To Study or Not To Study?

Goals setting for year resolution and new project

A Masters degree in creative writing.

Advice on whether to study this is mixed at best. The verdict is that people simply don’t know whether you need some formal study to become a writer or better writer.

A nice piece I found on the Guardian.com describes what a lot of writers think about writing courses, that

A. That is cannot be taught

AND

B. That a course can only enhance what talent the writer naturally has, to begin with.

This might be so but there are other merits I believe to studying a writing course, whether it be taken in a University or otherwise. Firstly a formal course will expose you to other forms of writing and teach you how to work with a variation of the craft. By this, I mean writing poetry or script writing or non-fiction. Using the course I plan on taking with the Open University in Ireland as an example, I have the option to choose two different styles of writing. The choices are fiction, script, poetry, and non-fiction. Having the choice to tackle two styles teaches new techniques and perspectives on the craft itself.
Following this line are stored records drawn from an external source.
-- ==== Sys2Proof/Machine/Scanner.lean ====
section
/-! DEFINITION. SCAN (41_scanner.md). The scan sees the range as `rd k j`: byte j of the range, as the command's k-th
draw. Each probe reads its four bytes once (R172), and each unit's header byte is one more read. -/

namespace Sys2Proof.Machine

/-- A detected start code: the document's StartCodeInfo, which lives only within one SCAN (R53). -/
structure StartCode where
  index   : Nat
  codeLen : Nat
  deriving DecidableEq, Repr

/-- The length of the start code at a position whose four bytes are these, if there is one (R161). -/
def startCodeLength (b0 b1 b2 b3 : Byte) : Option Nat :=
  if b0 = 0x00 ∧ b1 = 0x00 ∧ b2 = 0x01 then some 3
  else if b0 = 0x00 ∧ b1 = 0x00 ∧ b2 = 0x00 ∧ b3 = 0x01 then some 4
  else none

/-- The probe of position i: its four bytes are the draws 4i to 4i+3. -/
def probe (rd : Nat → Nat → Byte) (i : Nat) : Option Nat :=
  startCodeLength (rd (4 * i) i) (rd (4 * i + 1) (i + 1)) (rd (4 * i + 2) (i + 2)) (rd (4 * i + 3) (i + 3))

/-- The start codes from position i on: left to right, resuming after a match or at the next byte (R160, R161). The first
argument bounds the number of probes. -/
def findStartCodes (rd : Nat → Nat → Byte) (margin len : Nat) : Nat → Nat → List StartCode
  | 0, _ => []
  | fuel + 1, i =>
    if i + margin ≤ len then
      match probe rd i with
      | some c => { index := i, codeLen := c } :: findStartCodes rd margin len fuel (i + c)
      | none => findStartCodes rd margin len fuel (i + 1)
    else []

/-- The header of a unit without a first byte: EMPTY = 1 (R46, R163). -/
def emptyHeader : Word := 0x00000100

/-- The unit that starts at `start` and ends before `stop`; its first byte is the draw k (R160, R164). -/
def unitEntry (rd : Nat → Nat → Byte) (k start stop : Nat) : UnitEntry where
  dataOff := BitVec.ofNat 32 start
  len     := BitVec.ofNat 32 (stop - start)
  hdr     := if 1 ≤ stop - start then (rd k start).setWidth 32 else emptyHeader

/-- Where a unit ends: just before the next start code, or at the end of the range (R162). -/
def unitEnd (len : Nat) : List StartCode → Nat
  | [] => len
  | c :: _ => c.index

/-- The units of a list of start codes, the j-th opened by its first (R162). Header reads are the draws from 4*len on. -/
def unitsOf (rd : Nat → Nat → Byte) (len : Nat) : Nat → List StartCode → List UnitEntry
  | _, [] => []
  | j, c :: rest =>
    unitEntry rd (4 * len + j) (c.index + c.codeLen) (unitEnd len rest) :: unitsOf rd len (j + 1) rest

/-- LAST_SC: the index of the last start code found, or NONE (R165). -/
def lastStart (codes : List StartCode) : Word :=
  match codes.getLast? with
  | some c => BitVec.ofNat 32 c.index
  | none => noneWord

/-- The start codes of the range of ARG0 and ARG1. A range of len bytes has at most len + 1 probes (R172). -/
def State.startCodes (s : State) : List StartCode :=
  findStartCodes s.rangeByte s.config.scanMargin s.argLen (s.argLen + 1) 0

/-- The units of the range of ARG0 and ARG1. -/
def State.scanUnits (s : State) : List UnitEntry :=
  unitsOf s.rangeByte s.argLen 0 s.startCodes

/-- What SCAN writes, or the error it raises (R160). -/
def State.scanRange (s : State) : Except ErrorCode State :=
  if s.config.ibufBytes < s.argOff + s.argLen then .error .operandRange
  else if s.config.utabDepth < s.startCodes.length then .error .unitTableFull
  else .ok { s with
    utab := s.scanUnits ++ s.utab.drop s.scanUnits.length
    unitCount := BitVec.ofNat 32 s.startCodes.length
    lastSc := lastStart s.startCodes
    status := s.status.scanned (decide (s.argLen < s.config.scanMargin)) s.startCodes.isEmpty }

/-- The draws a SCAN can use: four a probe of at most len + 1, and one a unit. -/
def scanDraws (len : Nat) : Nat := 5 * len + 4

/-- `SCAN` (R160). -/
def execScan (s : State) : Host.Outcome State Fault Refusal :=
  .next (s.complete (scanDraws s.argLen) s.scanRange)

end Sys2Proof.Machine
end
Pushing one’s skills into another area may change their writing, in general, for the better.

Another benefit to studying a course is the access you gain to not only a community of like minded people but experts in the area too, in the form of lecturers and tutors. Using the resources at hand on a writing course can only help when it comes to shaping the craft of writing and pushing it to the next level. Critical analysis and critique of your work can be tough to take. It can be even harder to find people to do it sometimes. Having assignments and people paid to read and work through them in depth can only help a writer become an even better writer.

There are other benefits to studying regardless of the subject. It can be liberating to feel you are gaining knowledge about a particular subject and bettering yourself in the process. I, myself am a life long learner and would happily study anything but, from now and for the next two years it’ll be the Masters of Creative Writing (o;

Two preparatory books I’ve been working through are recommended for the course I’m about to start. The first is Creative Writing: A Workbook with Readings and the second is Creative Writing: A Workbook with Readings . I’ve found both books to be very comprehensive and the readings in each are excellent pieces to teach with. I’d recommend them to anyone who writes or is thinking about writing.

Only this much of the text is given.